[Record excerpts — start]
theorem gives_healthRecord (s : State) (l : Fin 128) (p : BitVec 24)
    (hon : s.core.laneState l.val = 1 ∨ s.core.laneState l.val = 2 ∨ s.core.laneState l.val = 4) :
    Gives (.healthRecord l p) s (HealthShown l.val (bitsOf p.toNat 16 8) (bitsOf p.toNat 0 16)) := by
  have hskip : ¬ (s.core.laneState l.val ≠ 1 ∧ s.core.laneState l.val ≠ 2 ∧ s.core.laneState l.val ≠ 4) := by omega
  have counted {code v : Nat} : code ≠ 1 → code ≠ 2 → code ≠ 9 →
      HealthShown l.val code v ((healthKept (Laws.start s.core) l.val code v).laneError l.val v) :=
    healthShown_of_health (lane_laneError (g := Lane.health) (fun _ _ => rfl) fun _ _ => rfl)
  have timed {code v : Nat} : code ≠ 1 → code ≠ 2 → code ≠ 9 →
      HealthShown l.val code v ((healthKept (Laws.start s.core) l.val code v).latency l.val) :=
    healthShown_of_health (lane_latency (g := Lane.health) (fun _ _ => rfl) fun _ _ => rfl)
  have spared {f : Field} (hf : f.addr = LNK_LANE_STATUS.a l.val) : Spared f := spared_laneStatus l.isLt hf
  refine gives_of_effect (i := .healthRecord l p) (s := s) rfl ?_
  dsimp only
  rw [if_neg (show ¬ ((Laws.start s.core).laneState l.val ≠ 1 ∧ (Laws.start s.core).laneState l.val ≠ 2 ∧
    (Laws.start s.core).laneState l.val ≠ 4) from hskip)]
  generalize bitsOf p.toNat 16 8 = code
  generalize bitsOf p.toNat 0 16 = v
  split
  · refine healthShown_closed (c := Laws.start s.core) (undisturbed_ite ?_ (undisturbed_ite undisturbed_modCell .refl))
    exact undisturbed_contactorClosed (spared rfl) fun h => laneStatus_ne_hbStat h
  · refine healthShown_latch (c := Laws.start s.core) ?_
    split
    · exact undisturbed_ite (undisturbed_hardDone (spared rfl) fun h _ => laneStatus_ne_hbStat h) .refl
    · exact .refl
  · exact counted (by decide) (by decide) (by decide)
  · exact counted (by decide) (by decide) (by decide)
  · exact timed (by decide) (by decide) (by decide)
  · exact timed (by decide) (by decide) (by decide)
  · exact timed (by decide) (by decide) (by decide)
  · exact healthShown_role
  · refine healthShown_of_health (c := Laws.start s.core) ?_ (by decide) (by decide) (by decide)
    split <;> rfl
  · rename_i h1 h2 _ _ _ _ _ h9 _
    exact healthShown_of_health (c := Laws.start s.core) rfl h1 h2 h9

end Health

/-! ### The injector (R98, R99) -/
section Injector
variable {c : Machine.Core} {l v : Nat}

/-- The count of what the injector has done works on its lane and its status. -/
theorem reg_injSettle {a : Nat} (h : a ≠ LNK_LANE_INJ_STATUS.a l) : (c.injSettle l).reg a = c.reg a :=
  (within_injSettle (k := errorTables) (W := fun x => x == LNK_LANE_INJ_STATUS.a l) rfl (by simp) :
    Within _ _ c _).2 a (by simpa using h)

theorem injectable_injSettle : (c.injSettle l).injectable = c.injectable := by
  have settled : Within errorTables (fun x => x == LNK_LANE_INJ_STATUS.a l) c (c.injSettle l) :=
    within_injSettle rfl (by simp)
  have hmode : (c.injSettle l).mode = c.mode := (congrArg Machine.Core.mode settled.1 :)
  have hlevel : (c.injSettle l).getF SEC_STATUS.DEBUG_LEVEL = c.getF SEC_STATUS.DEBUG_LEVEL := by
    refine getF_of_reg (reg_injSettle ?_)
    show 0x40100000 ≠ 0x40020028 + 0x80 * l
    omega
  unfold Machine.Core.injectable
  rw [hmode, hlevel]

/-- R98: INJ_CFG as it is written. -/
def injWritten (c : Machine.Core) (l v : Nat) : Machine.Core :=
  ((c.setReg (LNK_LANE_INJ_CFG.a l) (BitVec.ofNat 32 (v % 2 ^ 28))).setF (LNK_LANE_INJ_STATUS.DENIED l) 0).setFlag
    (LNK_LANE_INJ_STATUS.ACTIVE l) (v % 4 != 0)

theorem flag_of_reg {d : Machine.Core} {f : Field} (h : d.reg f.addr = c.reg f.addr) : d.flag f = c.flag f :=
  flag_of_getF (getF_of_reg h)

theorem active_injWritten : (injWritten c l v).flag (LNK_LANE_INJ_STATUS.ACTIVE l) = decide (v % 4 ≠ 0) := by
  unfold injWritten
  rw [flag_setFlag_same (by simp) rfl]
  by_cases h : v % 4 = 0 <;> simp [h]

theorem denied_injWritten : (injWritten c l v).flag (LNK_LANE_INJ_STATUS.DENIED l) = false := by
  refine flag_of_getF (v := 0) ?_
  unfold injWritten Machine.Core.setFlag
  rw [getF_setF_apart (g := LNK_LANE_INJ_STATUS.DENIED l) (f := LNK_LANE_INJ_STATUS.ACTIVE l) (by simp) rfl (by simp),
    getF_setF_same (by simp)]
  rfl

/-- R98: a write that is permitted; a lane that is to be injected has no trial. -/
theorem injWrite_of_permitted (hinj : c.injectable = true) (hbit : bitsOf v 3 4 < 10) : ∃ g : Lane → Lane,
    c.injWrite l v = if v % 4 = 0 then (injWritten (c.injSettle l) l v).modLane l g
      else ((injWritten (c.injSettle l) l v).modLane l g).eqAbandon l := by
  have hgo : ¬ ((!(c.injSettle l).injectable) = true ∨ 10 ≤ bitsOf v 3 4) := by
    rw [injectable_injSettle, hinj]
    simp [hbit]
  exact ⟨_, if_neg hgo⟩

theorem reg_injWrite_of_permitted {a : Nat} (hinj : c.injectable = true) (hbit : bitsOf v 3 4 < 10)
    (ha : a ≠ LNK_LANE_EQ.a l) : (c.injWrite l v).reg a = (injWritten (c.injSettle l) l v).reg a := by
  obtain ⟨g, hwrite⟩ := injWrite_of_permitted (l := l) hinj hbit
  rw [hwrite]
  split
  · rw [reg_modLane]
  · rw [reg_eqAbandon ha, reg_modLane]

theorem gives_injWrite_permitted (s : State) (l : Fin 128) (v : BitVec 32) (hinj : s.core.injectable = true)
    (hbit : bitsOf v.toNat 3 4 < 10) :
    Gives (.lnkInjCfgWrite l v) s fun t =>
      t.reg (LNK_LANE_INJ_CFG.a l.val) = BitVec.ofNat 32 (v.toNat % 2 ^ 28) ∧
      t.flag (LNK_LANE_INJ_STATUS.ACTIVE l.val) = decide (v.toNat % 4 ≠ 0) ∧
      t.flag (LNK_LANE_INJ_STATUS.DENIED l.val) = false := by
  have written {a : Nat} (ha : a ≠ LNK_LANE_EQ.a l.val) := reg_injWrite_of_permitted (c := Laws.start s.core) hinj hbit ha
  refine gives_of_effect (e := fun c _ => c.injWrite l.val v.toNat) rfl ⟨?_, ?_, ?_⟩
  · rw [written (by simp)]
    unfold injWritten
    rw [reg_setFlag_other (by simp), reg_setF_other (by simp), reg_setReg_same]
  · exact (flag_of_reg (written (by simp))).trans active_injWritten
  · exact (flag_of_reg (written (by simp))).trans denied_injWritten

theorem gives_injWrite_denied (s : State) (l : Fin 128) (v : BitVec 32)
    (hdenied : s.core.injectable = false ∨ 10 ≤ bitsOf v.toNat 3 4) :
    Gives (.lnkInjCfgWrite l v) s fun t =>
      t.flag (LNK_LANE_INJ_STATUS.DENIED l.val) = true ∧
      t.reg (LNK_LANE_INJ_CFG.a l.val) = s.core.reg (LNK_LANE_INJ_CFG.a l.val) := by
  have hstop : (!((Laws.start s.core).injSettle l.val).injectable) = true ∨ 10 ≤ bitsOf v.toNat 3 4 := by
    rw [injectable_injSettle]
    exact hdenied.imp (fun h => by rw [Bool.not_eq_true']; exact h) id
  have hexec : (Laws.start s.core).injWrite l.val v.toNat =
      ((Laws.start s.core).injSettle l.val).setF (LNK_LANE_INJ_STATUS.DENIED l.val) 1 := if_pos hstop
  refine gives_of_effect (e := fun c _ => c.injWrite l.val v.toNat) rfl ?_
  rw [hexec]
  refine ⟨flag_of_getF (getF_setF_same (by simp)), ?_⟩
  rw [reg_setF_other (by simp)]
  exact reg_injSettle (by simp)

end Injector
end Sys2Proof.Proofs
end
[Record excerpts — finish]
### Your assignment
When you reach the line with "rw [reg_setFlag_other (by" in the records above, start writing out lines exactly, and stop once the line with "theorem gives_injWrite_denied (s" has been written; include nothing else.

### Solution to the exercise
    rw [reg_setFlag_other (by simp), reg_setF_other (by simp), reg_setReg_same]
  · exact (flag_of_reg (written (by simp))).trans active_injWritten
  · exact (flag_of_reg (written (by simp))).trans denied_injWritten

theorem gives_injWrite_denied (s : State) (l : Fin 128) (v : BitVec 32)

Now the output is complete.